5. Experiments are conducted to verify the memory capabilities of several models, and a new method for evaluating LLMs' memory ability is proposed.

6. The theoretical framework and mathematical form of UAT are briefly explained, and their application in Transformer-based LLMs is presented, indicating their dynamic fitting ability based on input.

7. Experiments are conducted to demonstrate the memory capabilities of LLMs, showing their ability to recall entire content based on minimal input information, aligned with the proposed definition of memory.

8. The comparison between human and LLM thinking abilities reveals that both dynamically fit outputs based on inputs, and the paper suggests that the brain operates as a dynamic model that fits inputs, similar to LLMs.

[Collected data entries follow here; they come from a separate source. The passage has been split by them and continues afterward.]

-- ==== Sys2Proof/Syntax.lean ====
section
/-! DEFINITION. The commands: one constructor of Instr per row of spec/opcode_table.json, and the types of
what a command brings from outside (telegram bodies, field answers, the configuration image). -/

namespace Sys2Proof

/-! ### Names the rules share -/

/-- The two operator links, OL-C and OL-L. -/
inductive OpLink | olC | olL
  deriving DecidableEq, Repr

/-- A boundary link BL0 to BL3. -/
abbrev BLink := Fin 4

/-- A point position, N or R. -/
inductive Pos | n | r
  deriving DecidableEq, Repr

/-- Element kinds (R1). -/
inductive ElemKind | point | signal | track | boundary
  deriving DecidableEq, Repr

/-- The roles of a lock (R3). -/
inductive Role | path | overlap
  deriving DecidableEq, Repr

/-- The aspects the LKC commands (R2). -/
inductive Aspect | stop | proceed
  deriving DecidableEq, Repr

/-- Section states (R45). -/
inductive Occ | clear | occupied | disturbed | resetPending
  deriving DecidableEq, Repr

/-- Classes of a route (R63). -/
inductive RouteClass | main | shunt | boundaryOut | boundaryIn
  deriving DecidableEq, Repr

/-- Line directions (R165). -/
inductive Dir | outward | inward | none
  deriving DecidableEq, Repr

/-- Kinds of field unit (section 2.1). -/
inductive UnitKind | ch | pdu | sdu
  deriving DecidableEq, Repr

/-- Orientation of a detection point toward a section (R43): +1 or −1. -/
inductive Orient | plus | minus
  deriving DecidableEq, Repr

/-! ### Field units (section 2.1) -/

/-- Reasons of a REJECT. -/
inductive RejectReason | wrongKind | localMode | unitFault
  deriving DecidableEq, Repr

/-- Detection as a PDU reports it. -/
inductive PduDetection | detN | detR | moving | noDetection
  deriving DecidableEq, Repr

/-- Aspect as an SDU reports it. -/
inductive SduAspect | stop | proceed | dark
  deriving DecidableEq, Repr

/-- What the TBC sends to a unit, or to address 255 (11.3.3). -/
inductive TrackTelegram
  | poll
  | throwTo (p : Pos)
  | showAs (a : Aspect)
  | allStop
  deriving DecidableEq, Repr

/-- The body of a unit's answer (11.3.3). -/
inductive AnswerBody
  | reportCh (a b : Byte) (sensorFault : Bool)
  | reportPdu (d : PduDetection) (localFlag : Bool)
  | reportSdu (a : SduAspect) (lampFault : Bool)
  | ack
  | reject (r : RejectReason)
  deriving DecidableEq, Repr

/-- The order in which the section changes of one command are written by the LKC, which R55 leaves open:
each listed section in turn, with whether the RIM takes its notices before the next change is written (R121).
Changes of sections not listed follow, those of a round-complete in ascending number and those of a failed detection point
in the order of its list of borders, and the RIM takes their notices at the end (log entry 6). -/
abbrev Schedule := List (Nat × Bool)

/-- What the scrub finds at the record under its pointer (R18). -/
inductive ScrubResult | correct | correctable | uncorrectable
  deriving DecidableEq, Repr

/-! ### Boundary telegrams (11.3.2) -/

/-- Reasons of ACCEPT-REFUSE. -/
inductive RefuseReason | link | direction | closed | full | unknown | unavailable
  deriving DecidableEq, Repr

/-- The body of STATUS (R166): 0 or 1 pending references. -/
structure StatusBody where
  lineClear : Bool
  direction : Dir
  pendingRefs : List Nat
  deriving DecidableEq, Repr

/-- The body of HOLDINGS (R169). -/
structure HoldingsBody where
  direction : Dir
  acceptancesGiven : List Nat
  acceptancesReceived : List Nat
  assurancesGiven : List Nat
  assurancesReceived : List Nat
  deriving DecidableEq, Repr

/-- The boundary telegram kinds, in the order of 11.3.2. -/
inductive BoundaryTelegram
  | status (b : StatusBody)
  | holdings (b : HoldingsBody)
  | dirAsk
  | dirGive
  | dirRefuse
  | acceptAsk (ref : Nat)
  | acceptGive (ref : Nat)
  | acceptRefuse (ref : Nat) (r : RefuseReason)
  | acceptWithdraw (ref : Nat)
  | trainHanded (ref : Nat)
  | acceptEnd (ref : Nat)
  | flankAsk (ref : Nat)
  | flankGive (ref : Nat)
  | flankRefuse (ref : Nat)
  | flankDrop (ref : Nat)
  | notPermitted (kind : Byte)
  deriving DecidableEq, Repr

/-! ### Route definitions (R62 to R64) -/

/-- A point of a path item or overlap with its required position. -/
structure PointReq where
  point : Nat
  pos : Pos
  deriving DecidableEq, Repr

/-- A path item, or the overlap: one section followed by its points. -/
structure PathItem where
  sect : Nat
  points : List PointReq
  deriving DecidableEq, Repr

/-- A POINT or SIGNAL alternative of a flank item: a point in a position, or a signal at STOP. -/
inductive FlankTarget
  | point (e : Nat) (p : Pos)
  | signal (e : Nat)
  deriving DecidableEq, Repr

/-- The primary of a flank item. -/
inductive FlankPrimary
  | claim (t : FlankTarget)
  | boundary (b : BLink) (ref : Nat)
  deriving DecidableEq, Repr

/-- A flank item (R64). -/
structure FlankItem where
  primary : FlankPrimary
  protects : Nat
  subs : List FlankTarget
  deriving DecidableEq, Repr

/-- A route definition (R62). Times in steps of 100 ms. -/
structure RouteDef where
  number : Nat
  cls : RouteClass
  entry : Nat
  exit : Nat
  rank : Nat
  path : List PathItem
  overlap : Option PathItem
  flank : List FlankItem
  approach : List Nat
  approachTime : Ticks
  overlapTime : Ticks
  inRef : Option Nat
  deriving DecidableEq, Repr

/-! ### The configuration image (section 11.1) -/

/-- An entry of the element block. -/
inductive ElemCfgKind
  | point (containing : List Nat) (retries : Nat) (supervision : Ticks)
  | signal
  | track
  | boundary (link : BLink) (used : Bool)
  deriving DecidableEq, Repr

structure ElemCfg where
  number : Nat
  area : Nat
  kind : ElemCfgKind
  deriving DecidableEq, Repr

/-- An entry of the unit block: the served detection point, point or signal. -/
structure UnitCfg where
  address : Nat
  kind : UnitKind
  serves : Nat
  deriving DecidableEq, Repr

/-- An entry of the detection point block. -/
structure DpCfg where
  number : Nat
  head : Nat
  borders : List (Nat × Orient)
  boundaryMark : Bool
  deriving DecidableEq, Repr

/-- An entry of the section block. -/
structure SectCfg where
  sect : Nat
  points : List (Nat × Orient)
  deriving DecidableEq, Repr

/-- An entry of the boundary block. -/
structure BoundaryCfg where
  link : BLink
  used : Bool
  senior : Bool
  lineSections : List Nat
  outRefs : List (Nat × Nat)
  offers : List (Nat × FlankTarget)
  neighbour : Word16
  deriving DecidableEq, Repr

/-- The image as the CFL reads it. `readable`: every read completed; `reachesCounters`: the stated length
reaches into the counter area; `checkAgrees`: the 32-bit image check agrees. -/
structure Image where
  readable : Bool
  reachesCounters : Bool
  checkAgrees : Bool
  formatVersion : Nat
  stationCode : Word16
  settingTime : Ticks
  tolerance : Nat
  stackLifetime : Ticks
  elements : List ElemCfg
  units : List UnitCfg
  dps : List DpCfg
  sections : List SectCfg
  routes : List RouteDef
  boundaries : List BoundaryCfg
  deriving DecidableEq, Repr

/-! ### Persistent counters (R163, section 11.2) -/

/-- A 16-bit saturating counter with its saturation mark (R157, R163). -/
structure SatCounter where
  value : Word16
  mark : Bool
  deriving DecidableEq, Repr

/-- The six counters of the AOU with their marks. -/
structure AouCounters where
  emergencyRelease : SatCounter
  sectionReset : SatCounter
  suspectClear : SatCounter
  authForce : SatCounter
  boundaryRelease : SatCounter
  coldStart : SatCounter
  deriving DecidableEq, Repr

/-! ### The commands -/

/-- One constructor per row of spec/opcode_table.json, in the table's order. -/
inductive Instr
  /-- COLD_START (R185). -/
  | coldStart
  /-- LOAD_COMPLETE (R185): the image as read, and the counter record if it could be read and its check agrees. -/
  | loadComplete (img : Image) (counters : Option AouCounters)
  /-- COUNTER_WRITE_COMPLETE (R189): the record read back; absent where the write did not complete, or the record read
  back has a check that does not agree. -/
  | counterWriteComplete (readBack : Option AouCounters)
  /-- SCRUB_CHECK (R18). -/
  | scrubCheck (found : ScrubResult)
  /-- ROUND_START (R23). -/
  | roundStart
  /-- COMMAND_EXCHANGE_START (R26). -/
  | commandExchangeStart
  /-- POLL_EXCHANGE_END (R23): the bytes that arrived within 2 ms (R22, R190). -/
  | pollExchangeEnd (frame : List Byte) (order : Schedule)
  /-- COMMAND_EXCHANGE_END (R27): the bytes that arrived within 2 ms (R22, R190). -/
  | commandExchangeEnd (frame : List Byte)
  /-- EXCHANGE_ANSWER_TIMEOUT (R22). -/
  | exchangeAnswerTimeout (order : Schedule)
  /-- SUPERVISION_TIMER_EXPIRY (R33). -/
  | supervisionTimerExpiry (point : Nat)
  /-- CONFIRMATION_TIMER_EXPIRY (R37). -/
  | confirmationTimerExpiry (signal : Nat)
  /-- OPERATOR_TELEGRAM_ARRIVAL (R155): the bytes of the frame. -/
  | operatorTelegramArrival (link : OpLink) (frame : List Byte)
  /-- UNKNOWN_REQUEST_KIND (R155). -/
  | unknownRequestKind (link : OpLink)
  /-- REPLY_TRANSMIT (R158). -/
  | replyTransmit (link : OpLink)
  /-- SEND_INDICATION (R158). -/
  | sendIndication (link : OpLink)
  /-- SET_ROUTE (R68). -/
  | setRoute (link : OpLink)
  /-- PRESS (R76). -/
  | press (link : OpLink)
  /-- SELECTION_TIMER_EXPIRY (R77). -/
  | selectionTimerExpiry (link : OpLink)
  /-- CANCEL_ROUTE (R130). -/
  | cancelRoute (link : OpLink)
  /-- RE_CLEAR (R97). -/
  | reClear (link : OpLink)
  /-- STORE_CANCEL (R144). -/
  | storeCancel (link : OpLink)
  /-- STOP_AREA (R99). -/
  | stopArea (link : OpLink)
  /-- POINT_THROW (R36). -/
  | pointThrow (link : OpLink)
  /-- POINT_RESET (R36). -/
  | pointReset (link : OpLink)
  /-- SIGNAL_RESET (R41). -/
  | signalReset (link : OpLink)
  /-- BLOCK (R5). -/
  | block (link : OpLink)
  /-- UNBLOCK (R5). -/
  | unblock (link : OpLink)
  /-- BOUNDARY_OPEN (R176). -/
  | boundaryOpen (link : OpLink)
  /-- BOUNDARY_CLOSE (R176). -/
  | boundaryClose (link : OpLink)
  /-- DIR_REQUEST (R173). -/
  | dirRequest (link : OpLink)
  /-- AUX_ISSUE (R161). -/
  | auxIssue (link : OpLink)
  /-- AUX_CONFIRM (R162). -/
  | auxConfirm (link : OpLink)
  /-- AUX_WINDOW_EXPIRY (R161). -/
  | auxWindowExpiry (link : OpLink)
  /-- AUTH_TAKE (R149). -/
  | authTake (link : OpLink)
  /-- AUTH_OFFER (R150). -/
  | authOffer (link : OpLink)
  /-- AUTH_RETURN (R151). -/
  | authReturn (link : OpLink)
  /-- OFFER_TIMER_EXPIRY (R150). -/
  | offerTimerExpiry (area : Nat)
  /-- FORCE_TIMER_EXPIRY (R152). -/
  | forceTimerExpiry (area : Nat)
  /-- READ_ROUTE (R66). -/
  | readRoute (link : OpLink)
  /-- READ_COUNTERS (R157). -/
  | readCounters (link : OpLink)
  /-- SNAPSHOT (R160). -/
  | snapshot (link : OpLink)
  /-- SETTING_TIMER_EXPIRY (R82). -/
  | settingTimerExpiry (inst : Nat)
  /-- OVERLAP_TIMER_EXPIRY (R127). -/
  | overlapTimerExpiry (inst : Nat)
  /-- APPROACH_TIMER_EXPIRY (R132). -/
  | approachTimerExpiry (inst : Nat)
  /-- EMERGENCY_TIMER_EXPIRY (R135). -/
  | emergencyTimerExpiry (inst : Nat)
  /-- RETEST_REQUEST (R140). -/
  | retestRequest
  /-- LIFETIME_TIMER_EXPIRY (R143): the route number of the entry. -/
  | lifetimeTimerExpiry (route : Nat)
  /-- INCOMING_ACCEPTANCE_REQUEST (R78). -/
  | incomingAcceptanceRequest
  /-- STATUS_TIMER_EXPIRY (R166). -/
  | statusTimerExpiry (b : BLink)
  /-- BOUNDARY_FRAME_DISCARDED (R167): the bytes of the frame whose check is wrong (R190). -/
  | boundaryFrameDiscarded (b : BLink) (frame : List Byte)
  /-- OPERATOR_REQUEST_ON_BOUNDARY (R167): the kind byte of the request. -/
  | operatorRequestOnBoundary (b : BLink) (kind : Byte)
  /-- STATUS_RECEIVED (R166). -/
  | statusReceived (b : BLink) (body : StatusBody)
  /-- HOLDINGS_RECEIVED (R169). -/
  | holdingsReceived (b : BLink) (body : HoldingsBody)
  /-- SILENCE_TIMER_EXPIRY (R168). -/
  | silenceTimerExpiry (b : BLink)
  /-- HOLDINGS_RESPONSE_TIMER_EXPIRY (R169). -/
  | holdingsResponseTimerExpiry (b : BLink)
  /-- DIR_ASK_RECEIVED (R174). -/
  | dirAskReceived (b : BLink)
  /-- DIR_GIVE_RECEIVED (R173). -/
  | dirGiveReceived (b : BLink)
  /-- DIR_REFUSE_RECEIVED (R173). -/
  | dirRefuseReceived (b : BLink)
  /-- DIR_RESPONSE_TIMER_EXPIRY (R173). -/
  | dirResponseTimerExpiry (b : BLink)
  /-- ACCEPT_ASK_RECEIVED (R179). -/
  | acceptAskReceived (b : BLink) (ref : Nat)
  /-- ACCEPT_GIVE_RECEIVED (R177). -/
  | acceptGiveReceived (b : BLink) (ref : Nat)
  /-- ACCEPT_REFUSE_RECEIVED (R177). -/
  | acceptRefuseReceived (b : BLink) (ref : Nat) (reason : RefuseReason)
  /-- ACCEPT_RESPONSE_TIMER_EXPIRY (R177): the instance of the awaiting ask. -/
  | acceptResponseTimerExpiry (b : BLink) (inst : Nat)
  /-- ACCEPT_WITHDRAW_RECEIVED (R180). -/
  | acceptWithdrawReceived (b : BLink) (ref : Nat)
  /-- TRAIN_HANDED_RECEIVED (R180). -/
  | trainHandedReceived (b : BLink) (ref : Nat)
  /-- ACCEPT_END_RECEIVED (R180). -/
  | acceptEndReceived (b : BLink) (ref : Nat)
  /-- FLANK_ASK_RECEIVED (R114). -/
  | flankAskReceived (b : BLink) (ref : Nat)
  /-- FLANK_GIVE_RECEIVED (R181). -/
  | flankGiveReceived (b : BLink) (ref : Nat)
  /-- FLANK_REFUSE_RECEIVED (R181). -/
  | flankRefuseReceived (b : BLink) (ref : Nat)
  /-- FLANK_DROP_RECEIVED (R182). -/
  | flankDropReceived (b : BLink) (ref : Nat)
  /-- FLANK_RESPONSE_TIMER_EXPIRY (R181): the instance and flank item of the ASKING entry. -/
  | flankResponseTimerExpiry (b : BLink) (inst : Nat) (item : Nat)
  /-- RELEASE_TIMER_EXPIRY (R183). -/
  | releaseTimerExpiry (b : BLink)
  deriving DecidableEq, Repr

end Sys2Proof
end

9. The research explores the advantages of dynamic fitting capability, providing the brain with infinite possibilities and creativity and discusses potential reasons for LLMs' seemingly weak reasoning skills related to model size, data quality and quantity, and model architecture.

Summary

Theoretical Framework

The paper investigates the memory capabilities of Large Language Models (LLMs) based on the Universal Approximation Theorem (UAT). It proposes that LLMs exhibit a form of "Schrödinger's memory" - their memory can only be observed when prompted by specific input, otherwise remaining indeterminate.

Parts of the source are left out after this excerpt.